Again, I'm not suggesting that anything drastic will be
necessary. I don't think it will be.  But I also don't think it
is useful to base today's decisions on counting up the number of
names that are registered today and trying to classify them.  If
IDNs are actually important and changes are necessary, there are
not enough registrations today to be significant.

However, the reality of the proposals being made now is that, as
Martin suggests, we are talking about making changes that would
impact a small number of fringe cases.  Even most of those are
fringe cases that violate recommendations that have been on the
books since around the time the standards were approved.
Because applications software has been modified over the last
year or two to enforce those recommendations (by display of
punycode, rather than more natural characters and glyphs) even
when registries do not, the practical value of many of the
fringe-case names have already been severely reduced in the
marketplace.  Distorting the outcome of this work to accommodate
those fringe cases would be, IMO, not in the best long-term
interests of the Internet, and especially not in the best
long-term interests of those users who need IDNs most.   Put
differently and more bluntly, it would be truly stupid.

     john

p.s.
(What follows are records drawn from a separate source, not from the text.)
-- ==== Sys2Proof/WellFormed.lean ====
section
/-! DEFINITION. The opcode map of 30_encoding.md R86 as data, and the checks on what is given to the machine.

Every term of `Instr` is well formed: its operands are fields of the right width (R82). What can be ill formed is a
WORD (it selects no row, or it spells an instruction with other don't-care bits than its canonical pattern) and a
program IMAGE (longer than the space from `PROGRAM_START`). -/

namespace Sys2Proof

/-- A row of the opcode map: the pattern, the match and mask that SELECT the instruction (R86), and the match and
mask of its CANONICAL spelling, in which the don't-care bits of R85 are as the pattern writes them. -/
structure OpRow where
  pattern : String
  pat : Word
  mask : Word
  canonPat : Word
  canonMask : Word
deriving DecidableEq, Repr

/-- The row of an instruction (R86; the canonical spelling of `00E0`, `00EE`, `5XY0`, `9XY0`: R85, D25). -/
def Instr.row : Instr → OpRow
  | .cls => ⟨"00E0", 0x0000, 0xF00F, 0x00E0, 0xFFFF⟩
  | .ret => ⟨"00EE", 0x000E, 0xF00F, 0x00EE, 0xFFFF⟩
  | .jp _ => ⟨"1NNN", 0x1000, 0xF000, 0x1000, 0xF000⟩
  | .call _ => ⟨"2NNN", 0x2000, 0xF000, 0x2000, 0xF000⟩
  | .seImm _ _ => ⟨"3XNN", 0x3000, 0xF000, 0x3000, 0xF000⟩
  | .sneImm _ _ => ⟨"4XNN", 0x4000, 0xF000, 0x4000, 0xF000⟩
  | .seReg _ _ => ⟨"5XY0", 0x5000, 0xF000, 0x5000, 0xF00F⟩
  | .ldImm _ _ => ⟨"6XNN", 0x6000, 0xF000, 0x6000, 0xF000⟩
  | .addImm _ _ => ⟨"7XNN", 0x7000, 0xF000, 0x7000, 0xF000⟩
  | .ldReg _ _ => ⟨"8XY0", 0x8000, 0xF00F, 0x8000, 0xF00F⟩
  | .orReg _ _ => ⟨"8XY1", 0x8001, 0xF00F, 0x8001, 0xF00F⟩
  | .andReg _ _ => ⟨"8XY2", 0x8002, 0xF00F, 0x8002, 0xF00F⟩
  | .xorReg _ _ => ⟨"8XY3", 0x8003, 0xF00F, 0x8003, 0xF00F⟩
  | .addReg _ _ => ⟨"8XY4", 0x8004, 0xF00F, 0x8004, 0xF00F⟩
  | .subReg _ _ => ⟨"8XY5", 0x8005, 0xF00F, 0x8005, 0xF00F⟩
  | .shr _ _ => ⟨"8XY6", 0x8006, 0xF00F, 0x8006, 0xF00F⟩
  | .subnReg _ _ => ⟨"8XY7", 0x8007, 0xF00F, 0x8007, 0xF00F⟩
  | .shl _ _ => ⟨"8XYE", 0x800E, 0xF00F, 0x800E, 0xF00F⟩
  | .sneReg _ _ => ⟨"9XY0", 0x9000, 0xF000, 0x9000, 0xF00F⟩
  | .ldI _ => ⟨"ANNN", 0xA000, 0xF000, 0xA000, 0xF000⟩
  | .jpV0 _ => ⟨"BNNN", 0xB000, 0xF000, 0xB000, 0xF000⟩
  | .rnd _ _ => ⟨"CXNN", 0xC000, 0xF000, 0xC000, 0xF000⟩
  | .drw _ _ _ => ⟨"DXYN", 0xD000, 0xF000, 0xD000, 0xF000⟩
  | .skp _ => ⟨"EX9E", 0xE09E, 0xF0FF, 0xE09E, 0xF0FF⟩
  | .sknp _ => ⟨"EXA1", 0xE0A1, 0xF0FF, 0xE0A1, 0xF0FF⟩
  | .ldVxDt _ => ⟨"FX07", 0xF007, 0xF0FF, 0xF007, 0xF0FF⟩
  | .ldVxK _ => ⟨"FX0A", 0xF00A, 0xF0FF, 0xF00A, 0xF0FF⟩
  | .ldDtVx _ => ⟨"FX15", 0xF015, 0xF0FF, 0xF015, 0xF0FF⟩
  | .ldStVx _ => ⟨"FX18", 0xF018, 0xF0FF, 0xF018, 0xF0FF⟩
  | .addIVx _ => ⟨"FX1E", 0xF01E, 0xF0FF, 0xF01E, 0xF0FF⟩
  | .ldFVx _ => ⟨"FX29", 0xF029, 0xF0FF, 0xF029, 0xF0FF⟩
  | .ldBVx _ => ⟨"FX33", 0xF033, 0xF0FF, 0xF033, 0xF0FF⟩
  | .storeRegs _ => ⟨"FX55", 0xF055, 0xF0FF, 0xF055, 0xF0FF⟩
  | .loadRegs _ => ⟨"FX65", 0xF065, 0xF0FF, 0xF065, 0xF0FF⟩

/-- The opcode map: the 34 rows, in the order of R86. -/
def opTable : List OpRow :=
  (List.flatten [
    [Instr.cls, .ret, .jp 0, .call 0, .seImm 0 0, .sneImm 0 0, .seReg 0 0, .ldImm 0 0, .addImm 0 0],
    [.ldReg 0 0, .orReg 0 0, .andReg 0 0, .xorReg 0 0, .addReg 0 0, .subReg 0 0, .shr 0 0, .subnReg 0 0,
      .shl 0 0, .sneReg 0 0],
    [.ldI 0, .jpV0 0, .rnd 0 0, .drw 0 0 0, .skp 0, .sknp 0],
    [.ldVxDt 0, .ldVxK 0, .ldDtVx 0, .ldStVx 0, .addIVx 0, .ldFVx 0, .ldBVx 0, .storeRegs 0,
      .loadRegs 0]]).map Instr.row

/-- The word selects the row (R86: `(w & mask) = match`). -/
def OpRow.selects (r : OpRow) (w : Word) : Bool := w &&& r.mask == r.pat

/-- The word is the row's canonical spelling (R85, D25). -/
def OpRow.spells (r : OpRow) (w : Word) : Bool := w &&& r.canonMask == r.canonPat

/-- The word is an instruction at all (R87): it selects some row. -/
def knownWord (w : Word) : Bool := opTable.any fun r => r.selects w

/-- The word is the canonical spelling of an instruction: the premise decision D25 offers a claim. -/
def canonicalWord (w : Word) : Bool := opTable.any fun r => r.spells w

/-- The image fits between `PROGRAM_START` and the end of the array (70_reset_and_hazards.md R251). -/
def imageFits (start : Addr) (bytes : List Byte) : Bool :=
  decide (bytes.length ≤ Config.memSize - start.toNat)

end Sys2Proof
end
If one wants to think about this strictly from a registry
perspective, I would suggest that, long-term,  only those IDNs
that one can count on having displayed to users in native-script
form (in the overwhelming number of cases for which they are
likely to be accessed) count in any way at all.  The market for
punycode strings that will almost always display as punycode
strings, possibly with highlighting in whatever color is
localized as representing "warning of evil", is, inevitably,
going to be very limited.  We already know that the browser
vendors, who feel some obligation to protect users, will do
exactly that with names they consider suspicious.  While their
algorithms differ, fringe-case names almost certainly meet
reasonable criteria for "suspicious".    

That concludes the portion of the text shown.